Just days back from joining Dennis Rodman on his controversial visit to North Korea, and birthday celebration of Kim Jong-un, retired basketball NBA star Kenny Anderson spoke about the trip during a live interview with Piers Morgan on Monday.
The former All-American at Georgia Tech, and a man who scored more than 10,000 points during a 15 year NBA career, was among the group of athletes that chose to join Rodman on his trip to the isolated nation ruled by its basketball-crazed tyrant.
Revealing that he hadn't done his due diligence prior to arriving on site, according to CNN, Anderson admitted to feeling compelled to go through with the charity game played in honor of the nation's supreme leader:
"I feared - you know, you fear what you don't know ... Like I said, I got the phone call, a few hours before the game. My wife was crying. She was like, 'don't play.' She was scared of my safety. So I had no choice. You know, when we got there, they took - you know, they take our passports away, you know? And I just - I had to finish what I got into," said Anderson. "I felt bad. I felt bad. I felt very bad that, you know, for my family, you know, for my close friends and Americans and people that [sic] looked up to Kenny Anderson."
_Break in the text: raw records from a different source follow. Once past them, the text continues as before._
/-! ## Arbitration -/

/-- GAP_END makes the bus free, and the event's end decides (R119). After the end of an event no WAITING channel holds a
trigger for a target that is not ONLINE (R84), the head of the request queue has an ONLINE target (R106), work that an
earlier event granted has made its first target check, an eligible urgent WAKE entry has taken the bus out of QUIET
(R167), and a free bus has nothing to do: no candidate of the bus state and no broadcast to send, unless a SOFT_RESET
waits for its effects (R165, R168, R169, R128). Model's choice: GAP_END leaves a state where no gap is in progress (log
entry 3), and the first check is made at the end of the next event at the latest (log entry 22). -/
def Obligations.NothingWaitsAfterAnEvent : Prop :=
  ∀ s : State,
    (s.engine = .gap → exec .gapEnd s = .next { s with engine := .free }.settle) ∧
    (s.engine ≠ .gap → exec .gapEnd s = .next s) ∧
    (∀ c : Fin 16, (s.settle.channel c).state = .waiting → (s.settle.channel c).pending ≠ 0 →
      s.settle.online (s.settle.currentDescriptor c).target = true) ∧
    (∀ r rest, s.settle.requests = r :: rest → s.settle.online r.target = true) ∧
    (s.engine = .granted → s.settle.engine ≠ .granted) ∧
    (s.settle.busState = .quiet → s.settle.callsExcursion = false) ∧
    (s.settle.engine = .free → s.settle.grant = none → s.settle.softResetPending = false →
      s.settle.choice = none ∧ s.settle.broadcastDue = none)

/-- The order in ACTIVE on a free bus (R122 with R35, R53, R123): the urgent entry nearest the head; a channel, the
lowest above the pointer first; the head of the request queue, which goes before the channels at a host wait count of
4; the eligible entry nearest the head; the pull-in candidate of fewest REMAINING ticks, the lowest index among equals.
An entry is eligible when its target is ONLINE and it is not held (R34), and GAP_END takes this decision where no halt
and no disposal is due first (R119). -/
def Obligations.ActiveOrderOfTheArbiter : Prop :=
  ∀ s : State, s.engine = .free → s.grant = none → s.softResetPending = false → s.busState = .active →
    let urgent := fun n => s.eligible n = true ∧ s.slackOf n = 0
    let presented := fun c => (s.channel c).state = .waiting ∧ (s.channel c).pending ≠ 0
    let rank := fun c : Fin 16 => (c.val + 15 - s.channelPointer.val) % 16
    let pullin := fun n => s.pullin = true ∧ (s.duty n).state = .armed ∧ s.eligible n = true ∧
      (s.duty n).balance < ((s.duty n).pullinLimit.toNat : Int)
    (∀ n, s.eligible n = true ↔ (s.target (s.dutyTarget n)).state = .online ∧ (s.duty n).held = false) ∧
    ((∀ c, presented c → s.online (s.currentDescriptor c).target = true) →
      (∀ r rest, s.requests = r :: rest → s.online r.target = true) →
      exec .gapEnd { s with engine := .gap } = .next s.arbitrate.disposeHeads) ∧
    (∀ before n after, s.dueQueue = before ++ n :: after → (∀ m ∈ before, ¬urgent m) → urgent n →
      s.arbitrate = s.grantDuty n) ∧
    ((∀ n ∈ s.dueQueue, ¬urgent n) →
      (∀ c, presented c → (∀ e, presented e → rank c ≤ rank e) → s.hostWait ≠ 4 ∨ s.requests = [] →
        s.arbitrate = s.grantChannel c) ∧
      (∀ r rest, s.requests = r :: rest → s.hostWait = 4 ∨ (∀ c, ¬presented c) → s.arbitrate = s.grantHost r) ∧
      ((∀ c, ¬presented c) → s.requests = [] →
        (∀ before n after, s.dueQueue = before ++ n :: after → (∀ m ∈ before, s.eligible m = false) →
          s.eligible n = true → s.arbitrate = s.grantDuty n) ∧
        ((∀ n ∈ s.dueQueue, s.eligible n = false) →
          (∀ n, pullin n → (∀ m, pullin m → (s.duty n).remaining.toNat < (s.duty m).remaining.toNat ∨
              (s.duty n).remaining = (s.duty m).remaining ∧ n ≤ m) → s.arbitrate = s.grantDuty n) ∧
          ((∀ n, ¬pullin n) → s.arbitrate = s))))

/-- The orders of the other bus states on a free bus. DRAINING: the eligible entry nearest the head, then the freshening
candidate of lowest index (R125), and the QUIET broadcast only when no queue entry and no stale duty has an ONLINE
target (R165). EXCURSION: the eligible entry nearest the head (R126), else the QUIET broadcast (R169). WAKING: no grant, and
the WAKE broadcast until its wait runs (R168). QUIET: nothing (R116). GAP_END takes this decision where no halt, no
disposal and no excursion is due first (R119), and an entry is eligible as R34 says. -/
def Obligations.OtherOrdersOfTheArbiter : Prop :=
  ∀ s : State, s.engine = .free → s.grant = none → s.softResetPending = false →
    let fresh := fun n => (s.duty n).state = .armed ∧ s.eligible n = true ∧ (s.duty n).stale = true
    let idle := ∀ n ∈ s.dueQueue, s.eligible n = false
    let urgentWake := fun n => s.eligible n = true ∧ s.slackOf n = 0 ∧ (s.duty n).quietPolicy = 1
    ((∀ c, (s.channel c).state = .waiting → (s.channel c).pending ≠ 0 →
        s.online (s.currentDescriptor c).target = true) →
      (∀ r rest, s.requests = r :: rest → s.online r.target = true) →
      (s.busState = .quiet → ∀ n ∈ s.dueQueue, ¬urgentWake n) →
      exec .gapEnd { s with engine := .gap } = .next s.arbitrate.disposeHeads) ∧
    (s.busState = .quiet → (∃ n ∈ s.dueQueue, urgentWake n) →
      s.startExcursion = { s with busState := .waking, purpose := .excursion }) ∧
    (s.busState = .draining ∨ s.busState = .excursion → ∀ before n after, s.dueQueue = before ++ n :: after →
      (∀ m ∈ before, s.eligible m = false) → s.eligible n = true → s.arbitrate = s.grantDuty n) ∧
    (s.busState = .draining → idle → ∀ n, fresh n → (∀ m, m < n → ¬fresh m) → s.arbitrate = s.grantDuty n) ∧
    (s.busState = .draining → (∀ n ∈ s.dueQueue, s.online (s.dutyTarget n) = false) →
      (∀ n, (s.duty n).stale = true → s.online (s.dutyTarget n) = false) → s.arbitrate = s.startBroadcast .quiet) ∧
    (s.busState = .draining → idle → (∀ n, ¬fresh n) →
      (∃ n ∈ s.dueQueue, s.online (s.dutyTarget n) = true) ∨
        (∃ n, (s.duty n).stale = true ∧ s.online (s.dutyTarget n) = true) → s.arbitrate = s) ∧
    (s.busState = .excursion → idle → s.arbitrate = s.startBroadcast .quiet) ∧
    (s.busState = .waking → s.wakeWaiting = false → s.arbitrate = s.startBroadcast .wake) ∧
    (s.busState = .waking → s.wakeWaiting = true → s.arbitrate = s) ∧
    (s.busState = .quiet → s.arbitrate = s)

/-- A granted duty (R37) leaves the queue and becomes RUNNING at list position 1. At its first target check, a target
that is ONLINE lets its first transaction's frame start: a WRITE or a READ by KIND (R39 to R41), or a SYNC in place of a
WRITE while sync-needed is set (R145). A target that is not ONLINE fails the run at position 1 with TARGET_DOWN and no
frame (R38). A READ's bytes go to the run's own record (R40, R41), and the frame of the record at any position is
made alike. Model's choice: the check is an event of its own behind the decision (log entry 22). -/
def Obligations.GrantedDutyStartsItsRun : Prop :=
  ∀ (s : State) (n : Fin 32),
    let i := (s.duty n).listFirst.toNat
    let needsSync := (s.target (s.dutyTarget n)).inSync = false
    let t := s.grantDuty n
    t = { s with
      duties := t.duties, dueQueue := s.dueQueue.filter (fun k => k != n), grant := some (.duty n 1)
      engine := .granted } ∧
    (∀ m, t.duty m = if m = n then { s.duty n with state := .running } else s.duty m) ∧
    (s.online (s.dutyTarget n) = false → t.firstCheck = t.runFailed n .targetDown 1) ∧
    (s.online (s.dutyTarget n) = true → ∃ a : Attempt,
      t.firstCheck = { t with engine := .attempt a, busDivInForce := s.busDiv } ∧
      a.count = 1 ∧ a.frame.target = s.dutyTarget n ∧
      (s.transactionKind i = .write → needsSync → a.frame.kind = .sync) ∧
      (s.transactionKind i = .write → ¬needsSync →
        a.frame.kind = .write ∧ a.sent = memReadList s.mem (0x0904 + 8 * i) a.frame.length) ∧
      (s.transactionKind i = .readCapture ∨ s.transactionKind i = .readCompare → a.frame.kind = .read) ∧
      (a.frame.kind = .read → a.frame.path = .record i) ∧
      (a.frame.kind ≠ .sync → a.frame.offset = s.memByte (0x0901 + 8 * i) ∧
        a.frame.length = (s.memByte (0x0902 + 8 * i)).toNat)) ∧
    ∀ (k : Fin 16) (j : Nat),
      let f := s.transactionFrame k j
      (s.transactionKind j = .write → f.kind = .write ∧
        s.pathBytes f = memReadList s.mem (0x0904 + 8 * j) f.length) ∧
      (s.transactionKind j = .readCapture ∨ s.transactionKind j = .readCompare → f.kind = .read) ∧
      f.path = .record j ∧ f.target = k ∧ f.offset = s.memByte (0x0901 + 8 * j) ∧
      f.length = (s.memByte (0x0902 + 8 * j)).toNat

/-- A granted channel (R87, R89, R124) becomes BUSY and is named by the pointer, and the host wait count rises while a
request waits; the unit ends with MEMORY_RANGE when its bytes do not lie in the data area. A granted request (R107)
goes into flight, FORCE_SYNC marking its target. At the first target check the data frame starts (R91, R109) where the
target is ONLINE; else the unit ends with TARGET_DOWN (R90), or the request with TARGET_DOWN, BYTES 0 and ATTEMPTS 0
(R108). Model's choice: the check is an event of its own behind the decision (log entry 22). -/
def Obligations.GrantedChannelAndRequestStart : Prop :=
  ∀ s : State,
    (∀ c : Fin 16,
      let d := s.currentDescriptor c
      let a := (s.channel c).currentAddress.toNat
      let u := { s.setChannel c { s.channel c with state := .busy } with
        grant := some (.channel c false), channelPointer := c
        hostWait := if s.requests = [] then s.hostWait else s.hostWait + 1 }
      let t := s.grantChannel c
      (a < 0x0D00 ∨ 0x2000 < a + d.unitSize.toNat → t = u.unitEnd c .memoryRange) ∧
      (0x0D00 ≤ a → a + d.unitSize.toNat ≤ 0x2000 → t = { u with engine := .granted } ∧
        (s.online d.target = false → t.firstCheck = t.unitEnd c .targetDown) ∧
        (s.online d.target = true → ∃ e : Attempt,
          t.firstCheck = { t with engine := .attempt e, busDivInForce := s.busDiv } ∧
          e.count = 1 ∧ e.frame.target = d.target ∧
          (d.isWrite = false → e.frame.kind = .read ∧ e.frame.path = .area a) ∧
          (d.isWrite = true → (s.target d.target).inSync = true →
            e.frame.kind = .write ∧ e.sent = memReadList s.mem a d.unitSize.toNat) ∧
          (d.isWrite = true → (s.target d.target).inSync = false → e.frame.kind = .sync) ∧
          (e.frame.kind ≠ .sync →
            e.frame.offset = (s.channel c).currentOffset ∧ e.frame.length = d.unitSize.toNat)))) ∧
    (∀ r rest, s.requests = r :: rest →
      let mark := if r.forceSync then { s.target r.target with inSync := false } else s.target r.target
      let t := s.grantHost r
      t = { s with
        targets := t.targets, requests := rest, hostWait := 0, inFlight := some r, grant := some .host
        engine := .granted } ∧
      (∀ k, t.target k = if k = r.target then mark else s.target k) ∧
      (s.online r.target = false → t.firstCheck = { t with
        inFlight := none, grant := none, engine := .gap
        completions := s.completions ++ [(⟨r.tag, .targetDown, 0, 0⟩ : Completion)] }) ∧
      (s.online r.target = true → ∃ e : Attempt,
        t.firstCheck = { t with engine := .attempt e, busDivInForce := s.busDiv } ∧
        e.count = 1 ∧ e.frame.target = r.target ∧
        (r.isWrite = false → e.frame = ⟨.read, r.target, r.offset, r.length, .area r.address⟩) ∧
        (r.isWrite = true → mark.inSync = true →
          e.frame = ⟨.write, r.target, r.offset, r.length, .area r.address⟩ ∧
          e.sent = memReadList s.mem r.address r.length) ∧
        (r.isWrite = true → mark.inSync = false → e.frame.kind = .sync)))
Organized by Rodman, last week's expedition gained increased exposure following his outburst at the start of the trip. Anderson was just one of the former NBA stars who sat stone-faced behind Rodman while he went on his drunken rant supporting the brutal regime.
On Monday, seated across from Morgan, Anderson agreed that in hindsight he and his teammates were being made to appear as puppets. But while he regrets the experience, he candidly accepts his share of the blame:
"First of all, I'm 43 years old. I make my own decisions. And like I said, I keep going back to it — I was upset with myself," he told Piers Morgan. "I didn't think it was going to give me so much backlash."
During the broadcast, Anderson apologized for participating in the basketball game but refused to agree to give the money he was paid to charity.